Below are several entries. Transcribe exactly those lines that fall from the one with "s.reply := rfl" through the one with "s.mesh := rfl", end lines included.

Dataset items
# # # # #

/-! ### `State.modQueue` -/

@[simp] theorem State.modQueue_pending (s : State) (q : Nat) (f : Queue → Queue) : (s.modQueue q f).pending = s.pending := by unfold State.modQueue; split <;> rfl
@[simp] theorem State.modQueue_time (s : State) (q : Nat) (f : Queue → Queue) : (s.modQueue q f).time = s.time := by unfold State.modQueue; split <;> rfl
@[simp] theorem State.modQueue_draws (s : State) (q : Nat) (f : Queue → Queue) : (s.modQueue q f).draws = s.draws := by unfold State.modQueue; split <;> rfl
@[simp] theorem State.modQueue_reply (s : State) (q : Nat) (f : Queue → Queue) : (s.modQueue q f).reply = s.reply := by unfold State.modQueue; split <;> rfl
@[simp] theorem State.modQueue_sent (s : State) (q : Nat) (f : Queue → Queue) : (s.modQueue q f).sent = s.sent := by unfold State.modQueue; split <;> rfl
@[simp] theorem State.modQueue_mem (s : State) (q : Nat) (f : Queue → Queue) : (s.modQueue q f).mem = s.mem := by unfold State.modQueue; split <;> rfl
@[simp] theorem State.modQueue_mesh (s : State) (q : Nat) (f : Queue → Queue) : (s.modQueue q f).mesh = s.mesh := by unfold State.modQueue; split <;> rfl
@[simp] theorem State.modQueue_dies (s : State) (q : Nat) (f : Queue → Queue) : (s.modQueue q f).dies = s.dies := by unfold State.modQueue; split <;> rfl
@[simp] theorem State.modQueue_engines (s : State) (q : Nat) (f : Queue → Queue) : (s.modQueue q f).engines = s.engines := by unfold State.modQueue; split <;> rfl
@[simp] theorem State.modQueue_banks (s : State) (q : Nat) (f : Queue → Queue) : (s.modQueue q f).banks = s.banks := by unfold State.modQueue; split <;> rfl
@[simp] theorem State.modQueue_cmds (s : State) (q : Nat) (f : Queue → Queue) : (s.modQueue q f).cmds = s.cmds := by unfold State.modQueue; split <;> rfl
@[simp] theorem State.modQueue_jobs (s : State) (q : Nat) (f : Queue → Queue) : (s.modQueue q f).jobs = s.jobs := by unfold State.modQueue; split <;> rfl
@[simp] theorem State.modQueue_arrays (s : State) (q : Nat) (f : Queue → Queue) : (s.modQueue q f).arrays = s.arrays := by unfold State.modQueue; split <;> rfl
@[simp] theorem State.modQueue_portA (s : State) (q : Nat) (f : Queue → Queue) : (s.modQueue q f).portA = s.portA := by unfold State.modQueue; split <;> rfl
@[simp] theorem State.modQueue_portB (s : State) (q : Nat) (f : Queue → Queue) : (s.modQueue q f).portB = s.portB := by unfold State.modQueue; split <;> rfl
@[simp] theorem State.modQueue_spin (s : State) (q : Nat) (f : Queue → Queue) : (s.modQueue q f).spin = s.spin := by unfold State.modQueue; split <;> rfl
@[simp] theorem State.modQueue_grf (s : State) (q : Nat) (f : Queue → Queue) : (s.modQueue q f).grf = s.grf := by unfold State.modQueue; split <;> rfl
@[simp] theorem State.modQueue_hbm (s : State) (q : Nat) (f : Queue → Queue) : (s.modQueue q f).hbm = s.hbm := by unfold State.modQueue; split <;> rfl
@[simp] theorem State.modQueue_fls (s : State) (q : Nat) (f : Queue → Queue) : (s.modQueue q f).fls = s.fls := by unfold State.modQueue; split <;> rfl
@[simp] theorem State.modQueue_opx (s : State) (q : Nat) (f : Queue → Queue) : (s.modQueue q f).opx = s.opx := by unfold State.modQueue; split <;> rfl
@[simp] theorem State.modQueue_pwr (s : State) (q : Nat) (f : Queue → Queue) : (s.modQueue q f).pwr = s.pwr := by unfold State.modQueue; split <;> rfl
@[simp] theorem State.modQueue_hostA (s : State) (q : Nat) (f : Queue → Queue) : (s.modQueue q f).hostA = s.hostA := by unfold State.modQueue; split <;> rfl
@[simp] theorem State.modQueue_hostB (s : State) (q : Nat) (f : Queue → Queue) : (s.modQueue q f).hostB = s.hostB := by unfold State.modQueue; split <;> rfl
@[simp] theorem State.modQueue_sec (s : State) (q : Nat) (f : Queue → Queue) : (s.modQueue q f).sec = s.sec := by unfold State.modQueue; split <;> rfl
@[simp] theorem State.modQueue_flt (s : State) (q : Nat) (f : Queue → Queue) : (s.modQueue q f).flt = s.flt := by unfold State.modQueue; split <;> rfl
@[simp] theorem State.modQueue_mgmt (s : State) (q : Nat) (f : Queue → Queue) : (s.modQueue q f).mgmt = s.mgmt := by unfold State.modQueue; split <;> rfl

/-! ### `State.setCmd` -/

@[simp] theorem State.setCmd_pending (s : State) (c : Nat) (x : Cmd) : (s.setCmd c x).pending = s.pending := rfl
@[simp] theorem State.setCmd_time (s : State) (c : Nat) (x : Cmd) : (s.setCmd c x).time = s.time := rfl
@[simp] theorem State.setCmd_draws (s : State) (c : Nat) (x : Cmd) : (s.setCmd c x).draws = s.draws := rfl
@[simp] theorem State.setCmd_reply (s : State) (c : Nat) (x : Cmd) : (s.setCmd c x).reply = s.reply := rfl
@[simp] theorem State.setCmd_sent (s : State) (c : Nat) (x : Cmd) : (s.setCmd c x).sent = s.sent := rfl
@[simp] theorem State.setCmd_mem (s : State) (c : Nat) (x : Cmd) : (s.setCmd c x).mem = s.mem := rfl
@[simp] theorem State.setCmd_mesh (s : State) (c : Nat) (x : Cmd) : (s.setCmd c x).mesh = s.mesh := rfl
@[simp] theorem State.setCmd_dies (s : State) (c : Nat) (x : Cmd) : (s.setCmd c x).dies = s.dies := rfl
@[simp] theorem State.setCmd_engines (s : State) (c : Nat) (x : Cmd) : (s.setCmd c x).engines = s.engines := rfl
@[simp] theorem State.setCmd_banks (s : State) (c : Nat) (x : Cmd) : (s.setCmd c x).banks = s.banks := rfl
@[simp] theorem State.setCmd_jobs (s : State) (c : Nat) (x : Cmd) : (s.setCmd c x).jobs = s.jobs := rfl
@[simp] theorem State.setCmd_arrays (s : State) (c : Nat) (x : Cmd) : (s.setCmd c x).arrays = s.arrays := rfl
@[simp] theorem State.setCmd_qfe (s : State) (c : Nat) (x : Cmd) : (s.setCmd c x).qfe = s.qfe := rfl
@[simp] theorem State.setCmd_portA (s : State) (c : Nat) (x : Cmd) : (s.setCmd c x).portA = s.portA := rfl
@[simp] theorem State.setCmd_portB (s : State) (c : Nat) (x : Cmd) : (s.setCmd c x).portB = s.portB := rfl
@[simp] theorem State.setCmd_spin (s : State) (c : Nat) (x : Cmd) : (s.setCmd c x).spin = s.spin := rfl
@[simp] theorem State.setCmd_grf (s : State) (c : Nat) (x : Cmd) : (s.setCmd c x).grf = s.grf := rfl
@[simp] theorem State.setCmd_hbm (s : State) (c : Nat) (x : Cmd) : (s.setCmd c x).hbm = s.hbm := rfl
@[simp] theorem State.setCmd_fls (s : State) (c : Nat) (x : Cmd) : (s.setCmd c x).fls = s.fls := rfl
@[simp] theorem State.setCmd_opx (s : State) (c : Nat) (x : Cmd) : (s.setCmd c x).opx = s.opx := rfl
@[simp] theorem State.setCmd_pwr (s : State) (c : Nat) (x : Cmd) : (s.setCmd c x).pwr = s.pwr := rfl
@[simp] theorem State.setCmd_hostA (s : State) (c : Nat) (x : Cmd) : (s.setCmd c x).hostA = s.hostA := rfl
@[simp] theorem State.setCmd_hostB (s : State) (c : Nat) (x : Cmd) : (s.setCmd c x).hostB = s.hostB := rfl
@[simp] theorem State.setCmd_sec (s : State) (c : Nat) (x : Cmd) : (s.setCmd c x).sec = s.sec := rfl
@[simp] theorem State.setCmd_flt (s : State) (c : Nat) (x : Cmd) : (s.setCmd c x).flt = s.flt := rfl
@[simp] theorem State.setCmd_mgmt (s : State) (c : Nat) (x : Cmd) : (s.setCmd c x).mgmt = s.mgmt := rfl

/-! ### `State.modCmd` -/

@[simp] theorem State.modCmd_pending (s : State) (c : Nat) (f : Cmd → Cmd) : (s.modCmd c f).pending = s.pending := by unfold State.modCmd; split <;> rfl
@[simp] theorem State.modCmd_time (s : State) (c : Nat) (f : Cmd → Cmd) : (s.modCmd c f).time = s.time := by unfold State.modCmd; split <;> rfl
@[simp] theorem State.modCmd_draws (s : State) (c : Nat) (f : Cmd → Cmd) : (s.modCmd c f).draws = s.draws := by unfold State.modCmd; split <;> rfl
@[simp] theorem State.modCmd_reply (s : State) (c : Nat) (f : Cmd → Cmd) : (s.modCmd c f).reply = s.reply := by unfold State.modCmd; split <;> rfl
@[simp] theorem State.modCmd_sent (s : State) (c : Nat) (f : Cmd → Cmd) : (s.modCmd c f).sent = s.sent := by unfold State.modCmd; split <;> rfl
@[simp] theorem State.modCmd_mem (s : State) (c : Nat) (f : Cmd → Cmd) : (s.modCmd c f).mem = s.mem := by unfold State.modCmd; split <;> rfl
@[simp] theorem State.modCmd_mesh (s : State) (c : Nat) (f : Cmd → Cmd) : (s.modCmd c f).mesh = s.mesh := by unfold State.modCmd; split <;> rfl
@[simp] theorem State.modCmd_dies (s : State) (c : Nat) (f : Cmd → Cmd) : (s.modCmd c f).dies = s.dies := by unfold State.modCmd; split <;> rfl
@[simp] theorem State.modCmd_engines (s : State) (c : Nat) (f : Cmd → Cmd) : (s.modCmd c f).engines = s.engines := by unfold State.modCmd; split <;> rfl
@[simp] theorem State.modCmd_banks (s : State) (c : Nat) (f : Cmd → Cmd) : (s.modCmd c f).banks = s.banks := by unfold State.modCmd; split <;> rfl
@[simp] theorem State.modCmd_jobs (s : State) (c : Nat) (f : Cmd → Cmd) : (s.modCmd c f).jobs = s.jobs := by unfold State.modCmd; split <;> rfl
@[simp] theorem State.modCmd_arrays (s : State) (c : Nat) (f : Cmd → Cmd) : (s.modCmd c f).arrays = s.arrays := by unfold State.modCmd; split <;> rfl
@[simp] theorem State.modCmd_qfe (s : State) (c : Nat) (f : Cmd → Cmd) : (s.modCmd c f).qfe = s.qfe := by unfold State.modCmd; split <;> rfl
@[simp] theorem State.modCmd_portA (s : State) (c : Nat) (f : Cmd → Cmd) : (s.modCmd c f).portA = s.portA := by unfold State.modCmd; split <;> rfl
@[simp] theorem State.modCmd_portB (s : State) (c : Nat) (f : Cmd → Cmd) : (s.modCmd c f).portB = s.portB := by unfold State.modCmd; split <;> rfl
@[simp] theorem State.modCmd_spin (s : State) (c : Nat) (f : Cmd → Cmd) : (s.modCmd c f).spin = s.spin := by unfold State.modCmd; split <;> rfl
@[simp] theorem State.modCmd_grf (s : State) (c : Nat) (f : Cmd → Cmd) : (s.modCmd c f).grf = s.grf := by unfold State.modCmd; split <;> rfl
@[simp] theorem State.modCmd_hbm (s : State) (c : Nat) (f : Cmd → Cmd) : (s.modCmd c f).hbm = s.hbm := by unfold State.modCmd; split <;> rfl
@[simp] theorem State.modCmd_fls (s : State) (c : Nat) (f : Cmd → Cmd) : (s.modCmd c f).fls = s.fls := by unfold State.modCmd; split <;> rfl
@[simp] theorem State.modCmd_opx (s : State) (c : Nat) (f : Cmd → Cmd) : (s.modCmd c f).opx = s.opx := by unfold State.modCmd; split <;> rfl
@[simp] theorem State.modCmd_pwr (s : State) (c : Nat) (f : Cmd → Cmd) : (s.modCmd c f).pwr = s.pwr := by unfold State.modCmd; split <;> rfl
@[simp] theorem State.modCmd_hostA (s : State) (c : Nat) (f : Cmd → Cmd) : (s.modCmd c f).hostA = s.hostA := by unfold State.modCmd; split <;> rfl
@[simp] theorem State.modCmd_hostB (s : State) (c : Nat) (f : Cmd → Cmd) : (s.modCmd c f).hostB = s.hostB := by unfold State.modCmd; split <;> rfl
@[simp] theorem State.modCmd_sec (s : State) (c : Nat) (f : Cmd → Cmd) : (s.modCmd c f).sec = s.sec := by unfold State.modCmd; split <;> rfl
@[simp] theorem State.modCmd_flt (s : State) (c : Nat) (f : Cmd → Cmd) : (s.modCmd c f).flt = s.flt := by unfold State.modCmd; split <;> rfl
@[simp] theorem State.modCmd_mgmt (s : State) (c : Nat) (f : Cmd → Cmd) : (s.modCmd c f).mgmt = s.mgmt := by unfold State.modCmd; split <;> rfl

# # # # #

### Answer section
@[simp] theorem State.setCmd_reply (s : State) (c : Nat) (x : Cmd) : (s.setCmd c x).reply = s.reply := rfl
@[simp] theorem State.setCmd_sent (s : State) (c : Nat) (x : Cmd) : (s.setCmd c x).sent = s.sent := rfl
@[simp] theorem State.setCmd_mem (s : State) (c : Nat) (x : Cmd) : (s.setCmd c x).mem = s.mem := rfl
@[simp] theorem State.setCmd_mesh (s : State) (c : Nat) (x : Cmd) : (s.setCmd c x).mesh = s.mesh := rfl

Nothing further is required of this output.